City People can also authoritatively reveal that all is well between the 2 and Fashola has distanced himself from all the ongoing 2023 Presidential schemings. He has also given Tinubu an idea of his mindset. City People gathered that he has told many privately that he is one of those who will never be used to fighting Asiwaju, his former Oga who he first met in 1990.

In his tribute to Tinubu when he turned 60. Fashola revealed a lot about his political godfather. He described Asiwaju Tinubu as a Logistician.

“In describing Asiwaju as a logistician, I took the literal meaning of the word and that was the context in which I spoke.

A logistician is “someone who is skilled in the practical organization that is required to make a complicated plan successful when a lot of people and equipment is involved”.

In this context, I will explain my estimation of Asiwaju as a man who fits this definition by a case study of a few real-life situations and leave the readers to make up their minds about this man for whom it will take some time for our inks to dry as his story is written and re-written.”
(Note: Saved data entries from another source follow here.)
-- ==== Sys2Proof/Machine/Zcp.lean ====
section
/-!
DEFINITION. The requests of ZCP (R424-R435): admission, replies, ownership, contexts (R375, R376), queues (R377-R379,
R388), the rings of the owner (R175, R440), inputs (R426), telemetry, and images and configuration records (R432, R433).
-/

namespace Sys2Proof.Machine

/-! ## Admission, replies and the lapse of ownership (R424, R425, R428-R430) -/

/-- R425: the service firmware's own RESOLVE (log entry 16). -/
def isService (h : ZcpHdr) : Bool := h.master == 0x200 && h.port == 18

/-- R428: whether a request reaches ZCP: from a key holder over a host port that is up, from the admitted peer of an
optical port that is up, or from the service firmware. -/
def admitted (h : ZcpHdr) (s : State) : Bool :=
  let p := h.port - 2
  if isService h then true
  else if h.master < 8 then h.port < 2 && SMap.get 0 s.plat.hostPorts h.port != 0
  else 2 ≤ h.port && h.port < 18 && h.master == 0x100 + s.plat.config.peers.getD p 0
    && flag s.plat.config.fabadmit p && portUp s p

/-- Whether a master is the owner. -/
def isOwner (h : ZcpHdr) (s : State) : Bool := s.plat.owner == some h.master

/-- R429: the better of two claims. -/
def Claim.better (a b : Claim) : Claim :=
  if a.rank != b.rank then if a.rank < b.rank then a else b
  else if a.nonce != b.nonce then if a.nonce < b.nonce then a else b
  else if a.master ≤ b.master then a else b

/-- R429: a roll call closes: the winner becomes owner and every claimant hears of it. -/
def closeRoll (open_ : Nat) (s : State) : State := match s.plat.claims with
  | [] => { s with plat := { s.plat with roll := none } }
  | c :: cs =>
    let winner := cs.foldl Claim.better c
    let s := (c :: cs).foldl (fun s x => send 1 x.master [7, winner.master] s) s
    { s with plat := { s.plat with roll := none, claims := [], owner := some winner.master, successor := none
                                   lastRequest := open_ + 20000000 } }

/-- R429: a roll call closes 20 ms after it opened. -/
def settleRoll (s : State) : State := match s.plat.roll with
  | some t => if t + 20000000 ≤ s.now then closeRoll t s else s
  | none => s

/-- R430: ownership lapses 500 ms after the last request. -/
def settleOwner (s : State) : State :=
  if s.plat.owner.isSome && s.plat.lastRequest + 500000000 ≤ s.now then
    { s with plat := { s.plat with owner := none, successor := none } }
  else s

/-- R424: the reply to a request; it is kept for a repetition. -/
def answer (h : ZcpHdr) (status : Nat) (extra : List Nat) (s : State) : State :=
  let r : Reply := { master := h.master, seq := h.seq, port := h.port, data := status :: extra }
  send 4 h.master (h.port :: h.seq :: r.data) { s with plat := { s.plat with replies := r :: s.plat.replies } }

/-- The reply that a (MASTER, SEQ) has had. -/
def firstReply (h : ZcpHdr) (s : State) : Option Reply :=
  s.plat.replies.find? fun r => r.master == h.master && r.seq == h.seq

/-- R430: a request of the owner keeps its ownership. -/
def keepOwner (h : ZcpHdr) (s : State) : State :=
  if isOwner h s then { s with plat := { s.plat with lastRequest := s.now } } else s

/-- R424, R425: a request whose effect gives a status and what follows it in the reply; `after` is what happens, by its
status, once it has been answered. -/
def requestThen (who : State → Bool) (h : ZcpHdr) (f : State → (Nat × List Nat) × State) (after : Nat → State → State)
    (s : State) : Out :=
  .next (if !admitted h s then s
    else
      let s := keepOwner h (settleOwner (settleRoll s))
      match firstReply h s with
      | some r => send 4 h.master (h.port :: h.seq :: r.data) s
      | none =>
        if who s then
          let (r, s) := f s
          after r.1 (answer h r.1 r.2 s)
        else answer h 2 [] s)

/-- R432: a request that is not IMAGE or CONFIG: the boot ROM, while it waits for those, does not serve it. -/
def served (s : State) (act : Out) : Out := if s.plat.waiting then .next s else act

/-- A request after which nothing more happens. -/
def requestWith (who : State → Bool) (h : ZcpHdr) (f : State → (Nat × List Nat) × State) (s : State) : Out :=
  served s (requestThen who h f (fun _ s => s) s)

/-- A request whose reply is its status. -/
def request (who : State → Bool) (h : ZcpHdr) (f : State → Nat × State) (s : State) : Out :=
  requestWith who h (fun s => let r := f s; ((r.1, []), r.2)) s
“Let me say generally about his public image that I do not remember one public contest where he has lost the war. I speak to many battlefronts, from Oyo to Borgu, Ife, Ibadan, Lagos and Anambra to mention but a few. Of course, he bears many battle scars and these attest to his tactical ability to surrender battles in order to win wars.”

“I have never told him this before, but I think his looks are perhaps his biggest weapon. He wears a placid face that masks his intellect and quick thinking and probing mind.
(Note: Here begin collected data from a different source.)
/-- R215, R216, R219: a lane parks with its slot; when no level has room for its record it takes FE_PARKFULL. The
waiters bit of its sector, or of its scratch block, is set (R186, R216); a record in the cloakroom (level 3) is written
after it, where the context's bucket lies. No register is written. -/
def Parks (i : Instr) (l kind data dst : Nat) (scratch : Bool) (va pa : Nat) (s t : State) : Prop :=
  t.w.parked = s.w.parked ||| laneBit l ∧ t.w.v = s.w.v ∧ t.w.ops = s.w.ops ∧ t.scratch = s.scratch ∧
  ∃ p : Park, t.w.parks = s.w.parks ++ [p] ∧ p.lane = l ∧ p.i = i ∧ p.kind = kind ∧ p.data = data ∧ p.pa = pa ∧
    p.scratch = scratch ∧ p.budget = s.w.waitBudget.toNat ∧ p.woken = false ∧
    (p.level = 0 → t.w.late = s.w.late ++ [{ cause := .feParkfull, mask := laneBit l, pc := s.w.wordPc
                                             word := s.w.word, dst := dst, addr := BitVec.ofNat 64 va }]) ∧
    (p.level ≠ 0 → t.w.late = s.w.late) ∧ (scratch = false → p.level ≠ 3 → readBit t.mem (waitCell pa) = true) ∧
    (scratch = true → pa / 128 ∈ t.scratchWait)

/-- R211, R221: a wait that is not satisfied: its lane parks. -/
def WaitParks (i : Instr) (va data : State → Nat → Nat) (kind : Nat) (ask : Ask) (unmet : State → Nat → Nat → Prop) :
    Prop :=
  ∀ (s : State) (l : Nat) (leaf : Leaf), Single s l → checkGlobal s ask 4 (va s l) = .ok leaf →
    let pa := leaf.addr (va s l)
    Calm s pa 4 → unmet s pa (data s l) →
      Gives (exec i s) (Parks i l kind (data s l) (destReg i) false (va s l) pa s)

/-- The same on scratch. -/
def WaitParksScratch (i : Instr) (off data : State → Nat → Nat) (kind : Nat) (full : Bool) : Prop :=
  ∀ (s : State) (l cell : Nat), Single s l → off s l % 4 = 0 → scratchCell s (off s l) 4 = some cell →
    scratchFull s cell = full →
      Gives (exec i s) (Parks i l kind (data s l) (destReg i) true (off s l) cell s)

/-- R206, R213: a lane of a special form that an earlier acquire holds back waits parked with its first attempt before
it, while its wave goes on; nothing is attempted yet (log entry 72). -/
def WaitsFirst (i : Instr) (va : State → Nat → Nat) (kind : Nat) (ask : Ask) : Prop :=
  ∀ (s : State) (l : Nat) (leaf : Leaf) (o : Op), s.w.on = true → s.w.ended = false → l < 64 → s.w.active = laneBit l →
    s.w.ops = [o] → (o.ctr = 0 ∨ o.ctr = 1) → acquires (orderOf o.i).1 = true → o.perf ≠ o.lanes → s.updates = [] →
    checkGlobal s ask 4 (va s l) = .ok leaf →
    Gives (exec i s) fun t => t.w.parked = s.w.parked ||| laneBit l ∧ t.w.hold = s.w.hold ∧ t.mem = s.mem ∧
      t.w.v = s.w.v ∧ t.w.late = s.w.late ∧
      ∃ p : Park, t.w.parks = s.w.parks ++ [p] ∧ p.lane = l ∧ p.i = i ∧ p.kind = kind ∧ p.pa = leaf.addr (va s l) ∧
        p.budget = s.w.waitBudget.toNat ∧ p.woken = true ∧ p.first = s.nextId

/-- R219: a parked lane that a write has woken attempts again. With its word as it waits for, the lane leaves the parked
state, its register takes the word, and the effect follows. Otherwise it takes FE_BUDGET when that was its last attempt,
or parks again with its budget one lower; a first attempt parks with its whole budget (R211). -/
def AttemptsAgain (s : State) (p : Park) (d : Option Nat) (v : Nat) (met : Prop) (effect : State → Prop) : Prop :=
  (met → Gives (exec (.evReevaluation p.lane) s) fun t => t.w.parks = [] ∧
    t.w.parked = s.w.parked &&& ~~~laneBit p.lane ∧ effect t ∧ t.w.late = s.w.late ∧
    ∀ k r, r < 128 → t.w.vreg k r = if k = p.lane ∧ d = some r then BitVec.ofNat 32 v else s.w.vreg k r) ∧
  (¬met → p.first = 0 → p.budget = 1 → Gives (exec (.evReevaluation p.lane) s) fun t => t.w.parked = s.w.parked ∧ t.w.v = s.w.v ∧
    t.w.late = s.w.late ++
      [{ cause := .feBudget, mask := laneBit p.lane, pc := p.pc, word := p.word, dst := p.dst, addr := BitVec.ofNat 64 p.va }]) ∧
  (¬met → (p.first = 0 → p.budget ≠ 1) → Gives (exec (.evReevaluation p.lane) s) fun t => t.w.v = s.w.v ∧
    t.w.parked = s.w.parked ||| laneBit p.lane ∧
    ∃ q : Park, t.w.parks = [q] ∧ q.lane = p.lane ∧ q.i = p.i ∧ q.woken = false ∧ q.first = 0 ∧
      q.budget = if p.first = 0 then p.budget - 1 else p.budget)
By the time I started working with him, I realized how much advantage his looks gave him against his adversaries. It was always tempting to underestimate him, but many of his opponents have found out often too late that they have been outwitted by a man of razor-sharp mind and quick wit.
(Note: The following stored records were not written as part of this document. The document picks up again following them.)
/-- R332-R335, R422: FLIP refuses a surface that breaks a rule (2), logs under a speculative version (3), refuses on a
full ring (1), or appends a queued record (0). The egress engine takes a record that is queued and sends it with the
pixels of its rows, as they stand at their homes, or holds it for a route; a row that does not translate drops it, and
so does a reserved bit, with an ERR that is free (log entry 59). An acknowledged frame is sent, a refused one dropped;
a frame from another node is refused. The record and its rows are read in the step FRAME_SEND of the operation table. -/
def Obligations.Frames : Prop :=
  (∀ (f : SF) (s : State) (c : Context), s.context s.w.ctx = some c → s.w.active ≠ 0 →
    let d := descOf s.w f.sa 6
    let at_ := c.egressPa + 64 * c.append
    let st := fun (t : State) (a : Nat) => readMem t.mem (a + 32) 1 % 8
    let refused := 2 < d / 2 ^ 92 % 16 ∨ d % 256 ≠ 0 ∨ d / 2 ^ 96 % 2 ^ 32 % 256 ≠ 0 ∨
      d / 2 ^ 96 % 2 ^ 32 < (d / 2 ^ 64 % 2 ^ 14 + 1) * (if d / 2 ^ 92 % 16 = 1 then 8 else 4) ∨
      d / 2 ^ 144 % 2 ^ 16 ≠ 0 ∨ c.fabric.testBit (d / 2 ^ 128 % 2 ^ 8) = false ∨ c.egressPa = 0
    (refused → Gives (exec (.flip f) s) (ScalarResult f.sd 2 s)) ∧
    (¬refused → s.w.version ≠ 0 → (tagOf s s.w.ctx s.w.version).state = 1 →
      logsPending s s.w.leader s.nextId = true →
      exec (.flip f) s = .next { s with w := { s.w with hold := .again (.flip f) } }) ∧
    (¬refused → s.w.version ≠ 0 → (tagOf s s.w.ctx s.w.version).state = 1 →
      logsPending s s.w.leader s.nextId = false → (∀ x ∈ s.logs, x.num < s.nextId) →
      logUsed s s.w.ctx + 1 ≤ 2 ^ c.vlogLog2 → Gives (exec (.flip f) s) fun t => ScalarIs f.sd 3 s t ∧
        t = { s with w := { s.w with s := t.w.s, changed := t.w.changed }, logs := t.logs, nextId := s.nextId + 1 } ∧
        ∃ e : LogEntry, t.logs = s.logs ++ [e] ∧ e.ctx = s.w.ctx ∧ e.tag = s.w.version ∧ e.i = .flip f ∧
          e.data = [d] ∧ e.recs = 1) ∧
    (¬refused → s.w.version = 0 → (∃ o ∈ s.w.ops, o.perf ≠ o.lanes ∧ o.ctr ≠ 2) →
      exec (.flip f) s = .next { s with w := { s.w with hold := .again (.flip f) } }) ∧
    (¬refused → s.w.version = 0 → (∀ o ∈ s.w.ops, o.perf = o.lanes ∨ o.ctr = 2) → s.pending = [] → s.updates = [] →
      (st s at_ = 1 ∨ st s at_ = 2 → Gives (exec (.flip f) s) (ScalarResult f.sd 1 s)) ∧
      (st s at_ ≠ 1 → st s at_ ≠ 2 → at_ + 64 ≤ 0x1F00000000 → at_ % 64 = 0 → readBit s.mem (waitCell at_) = false →
        Gives (exec (.flip f) s) fun t => ScalarIs f.sd 0 s t ∧ t.w.v = s.w.v ∧ t.w.p = s.w.p ∧
          readMem t.mem at_ 24 = d % 2 ^ 192 ∧ readMem t.mem (at_ + 24) 8 = s.now % 2 ^ 64 ∧
          readMem t.mem (at_ + 32) 32 = 1 ∧
          (∀ a, a < at_ ∨ at_ + 64 ≤ a → readByte t.mem a = readByte s.mem a) ∧
          t.context s.w.ctx = some { c with append := (c.append + 1) % 2 ^ c.egressLog2 }))) ∧
  (∀ (s : State) (c : Context) (ctx : Nat), s.context ctx = some c →
    ((c.egressPa = 0 ∨ readMem s.mem (c.egressPa + 64 * c.take + 32) 1 % 8 ≠ 1 ∨
      ∃ x ∈ s.plat.frames, x.ctx = c.id ∧ x.repeated = false) → exec (.evFrameSend ctx) s = .next s) ∧
    (let a := c.egressPa + 64 * c.take
     let d := readMem s.mem a 64
     let clean := d / 2 ^ 144 % 2 ^ 16 = 0 ∧ d / 2 ^ 259 % 2 ^ 13 = 0 ∧ d / 2 ^ 280 = 0
     let size := if d / 2 ^ 92 % 16 = 1 then 8 else 4
     let width := d / 2 ^ 64 % 2 ^ 14 + 1
     let height := d / 2 ^ 78 % 2 ^ 14 + 1
     let node := d / 2 ^ 128 % 2 ^ 8
     let pixel := fun (x y : Nat) => d % 2 ^ 64 + y * (d / 2 ^ 96 % 2 ^ 32) + x * size
     let u := setFrameState ctx c.take 2 0 s
     let taken := fun (t : State) => t.w.v = s.w.v ∧ t.context ctx = some { c with take := (c.take + 1) % 2 ^ c.egressLog2 } ∧
       ∀ b, b < a + 32 ∨ a + 36 ≤ b → readByte t.mem b = readByte s.mem b
     c.id = ctx → c.egressPa ≠ 0 → readMem s.mem (a + 32) 1 % 8 = 1 → s.plat.frames = [] → s.updates = [] → a % 64 = 0 →
     a + 64 ≤ 0x1F00000000 → readBit s.mem (waitCell a) = false →
     (¬clean → Gives (exec (.evFrameSend ctx) s) fun t => readMem t.mem (a + 32) 2 = 4 ∧ t.plat.frames = [] ∧
       t.out = s.out ∧ taken t) ∧
     (clean → 2 ^ 52 ≤ d % 2 ^ 64 → Gives (exec (.evFrameSend ctx) s) fun t =>
       readMem t.mem (a + 32) 4 = 4 + 0x21 * 2 ^ 16 ∧ t.plat.frames = [] ∧ t.out = s.out ∧ taken t) ∧
     (clean → d % 2 ^ 64 % 256 = 0 → d / 2 ^ 96 % 2 ^ 32 % 256 = 0 → s.poison = [] → s.ecc = [] →
       (∀ x y, x < width → y < height → pixel x y < 2 ^ 52 ∧ ∃ leaf, xlate u egressUnit ctx (pixel x y) .load = .ok leaf) →
       Gives (exec (.evFrameSend ctx) s) fun t => taken t ∧ readMem t.mem (a + 32) 4 = 2 ∧ ∃ rows : List Nat,
         rows.length = width * height * size ∧
         (∀ x y k leaf, x < width → y < height → k < size → xlate u egressUnit ctx (pixel x y) .load = .ok leaf →
           rows.getD ((y * width + x) * size + k) 0 = (readByte u.mem (leaf.addr (pixel x y) + k)).toNat) ∧
         t.plat.frames = [{ id := s.nextId, ctx := ctx, index := c.take, repeated := false, node := node
                            data := toBytes 64 d ++ rows }] ∧
         (routeUp s node = true → t.out = s.out ++ [{ kind := 3, dest := node, data := s.nextId :: (toBytes 64 d ++ rows) }] ∧
           t.plat.held = s.plat.held) ∧
         (routeUp s node = false → t.out = s.out ∧
           t.plat.held = s.plat.held ++ [{ kind := 1, id := s.nextId, since := s.now }])))) ∧
  (∀ (s : State) (x : Frame) (c : Context), s.plat.frames = [x] → s.context x.ctx = some c → x.repeated = false →
    s.plat.held = [] → s.updates = [] → let a := c.egressPa + 64 * x.index
    a % 64 = 0 → a + 64 ≤ 0x1F00000000 → readBit s.mem (waitCell a) = false →
    ∀ ok : Bool, Gives (exec (.evFrameack x.id ok) s) fun t => t.plat.frames = [] ∧ t.w.v = s.w.v ∧
      readMem t.mem (a + 32) 4 = (if ok = true then 3 else 4 + 0x22 * 2 ^ 16) ∧
      ∀ b, b < a + 32 ∨ a + 36 ≤ b → readByte t.mem b = readByte s.mem b) ∧
  (∀ (src : Nat) (s : State),
    exec (.evFrameMessage src) s = .next { s with out := s.out ++ [{ kind := 6, dest := src, data := [0] }] })

/-! ## Ray engine (R336-R354) -/

/-- R340, R342-R348: RBOX, RTRI and RXFM at issue, and what they give. RBOX returns the children that the ray hits,
nearest first; RTRI tests the triangles of its leaf in order, each against the nearest so far, to the end or, with .ANY,
to the first hit; RXFM the transformed ray. A lane whose entry has another TYPE is given four empty entries by RBOX, no
hit by RTRI, and nothing by RXFM; a record that is malformed gives a late trap. Which entries are malformed, and which
records RTRI reads, are the readings of log entries 21 and 22; the sign of a zero sum is that of log entry 20. -/
def Obligations.RayQueries : Prop :=
  RayRuns .rbox 1 (fun _ => 8)
    (fun f s l => if f.xw.isSome then
      (s.w.vpair l (f.x.c + 18)).toNat / 2 ^ (4 * ((s.w.vpair l f.b).toNat / 2 ^ 54 % 16)) % 16 else 0)
    (fun f s l => let e := (s.w.vpair l f.b).toNat
      f.xw.isSome = true ∧ e % 4 = 1 ∧ (e / 2 ^ 54 % 16 = 15 ∨
        (s.w.vpair l (f.x.c + 18)).toNat / 2 ^ (4 * (e / 2 ^ 54 % 16)) / 4 % 2 = 1)) ∧
  RayRuns .rtri 2 (fun e => 4 * (e / 4 % 16 + 1)) (fun _ _ _ => 0) (fun _ _ _ => False) ∧
  RayRuns .rxfm 3 (fun _ => 4) (fun f s l => if f.xw.isSome then (s.w.vreg l f.x.c).toNat % 256 else 255)
    (fun _ _ _ => False) ∧
  (∀ (s : State) (o : Op) (l : Nat) (sp : List Span) (f : V3), EngineAlone s o l sp →
    let e := (o.args l).headD 0
    let extra := (o.args l).getD 1 0
    let at_ := entAddr e
    let record := fun (a n : Nat) => pieces16 (valuesOf s (fun _ => 16) sp) a n
    let ray := fun (k : Nat) => FFmt.f32.read ((o.args l).getD (k + 2) 0)
    let refuses := fun (a : Nat) => Landed 3 s fun t => t.w.v = s.w.v ∧ t.w.p = s.w.p ∧
      t.w.late = s.w.late ++ [{ cause := .rsvdField, mask := laneBit l, pc := o.pc, word := o.word, dst := dstOf 1 f.d
                                addr := BitVec.ofNat 64 a, addrs := [(l, a)] }]
    (o.i = .rbox f → f.d + 8 ≤ 128 →
      (entType e ≠ 1 → EngineLands l f.d 8 (fun _ => 0) s) ∧
      (entType e = 1 → ¬NodeMalformed (record at_ 8) → ∃ hits : List Nat, BoxOrder (record at_ 8) ray extra hits ∧
        EngineLands l f.d 8 (fun k => (match hits[k / 2]? with
          | some c => bits (record at_ 8) (768 + 64 * c) 64 + c * 2 ^ 52 + min (e / 2 ^ 54 % 16 + 1) 15 * 2 ^ 54
          | none => 0) / 2 ^ (32 * (k % 2))) s) ∧
      (entType e = 1 → NodeMalformed (record at_ 8) → refuses at_)) ∧
    (o.i = .rtri f → f.d + 4 ≤ 128 → f.a + 7 < 128 → (f.a + 7 < f.d ∨ f.d + 4 ≤ f.a + 7) →
      let lands := fun (regs : Option Nat) (tmax : Nat) => Landed 3 s fun t => t.w.ops = [] ∧ t.mem = s.mem ∧
        t = { s with w := { s.w with v := t.w.v, p := t.w.p, changed := t.w.changed, ops := t.w.ops }, waves := t.waves
                     l1 := t.l1, lines := t.lines, fresh := t.fresh } ∧
        (∀ k r, r < 128 → t.w.vreg k r = match regs with
          | some v => if k = l ∧ f.d ≤ r ∧ r < f.d + 4 then BitVec.ofNat 32 (v / 2 ^ (32 * (r - f.d)))
              else if k = l ∧ r = f.a + 7 then BitVec.ofNat 32 tmax else s.w.vreg k r
          | none => s.w.vreg k r) ∧
        (f.xw = none → t.w.p = s.w.p) ∧
        ∀ x, f.xw = some x → ∀ q k, t.w.pred q k =
          if q = x.c % 8 ∧ q ≠ 7 ∧ k = l then regs.isSome else s.w.pred q k
      let n := e / 4 % 16 + 1
      let tri := fun (i : Nat) => record (at_ + 64 * i) 4
      (entType e ≠ 2 → lands none 0) ∧
      (entType e = 2 → (sp.map fun p => (p.va, p.n)) = (List.range (4 * n)).map (fun k => (at_ + 16 * k, 16)) →
        ∃ h : Nat → Nat × Option Nat, h 0 = ((o.args l).getD 9 0, none) ∧
          (∀ i, i < n → TriangleStep (tri i) ray (h i) (h (i + 1))) ∧
          ∀ m, m ≤ n → (∀ i, i < m → tri i / 2 ^ 322 % 2 ^ 190 = 0 ∧ (f.t = 1 → (h i).2 = none)) →
            let ends := m = n ∨ (f.t = 1 ∧ (h m).2 ≠ none)
            (ends → lands (h m).2 (h m).1) ∧
            (¬ends → tri m / 2 ^ 322 % 2 ^ 190 ≠ 0 → refuses (at_ + 64 * m)))) ∧
    (o.i = .rxfm f → f.d + 11 ≤ 128 →
      (entType e ≠ 3 → EngineLands l f.d 0 (fun _ => 0) s) ∧
      (entType e = 3 → InstanceMalformed (record at_ 4) → refuses at_) ∧
      (entType e = 3 → ¬InstanceMalformed (record at_ 4) → ∃ val : Nat → Nat, EngineLands l f.d 11 val s ∧
        Transformed (record at_ 4) extra (fun k => (o.args l).getD (k + 2) 0) val)))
My very first contact with him was a visit that Wale Tinubu, his nephew and I undertook to his office when he was Treasurer of Mobil at Bookshop House in Lagos a day after the Eid-el-Kabir Festival in 1990.

What struck me was that in his suit as a senior executive, he had the time not only to have arranged fried Sallah ram meat for his staff who were less privileged, he was actually supervising the distribution of the fried meat neatly packaged in polythene wrappers among the staff from floor to floor in Bookshop House.

He could have asked somebody to simply go and distribute them as many of us would probably have done.

Our interactions were fewer and far between until August 16,2002 when I assumed duty as his Chief of Staff.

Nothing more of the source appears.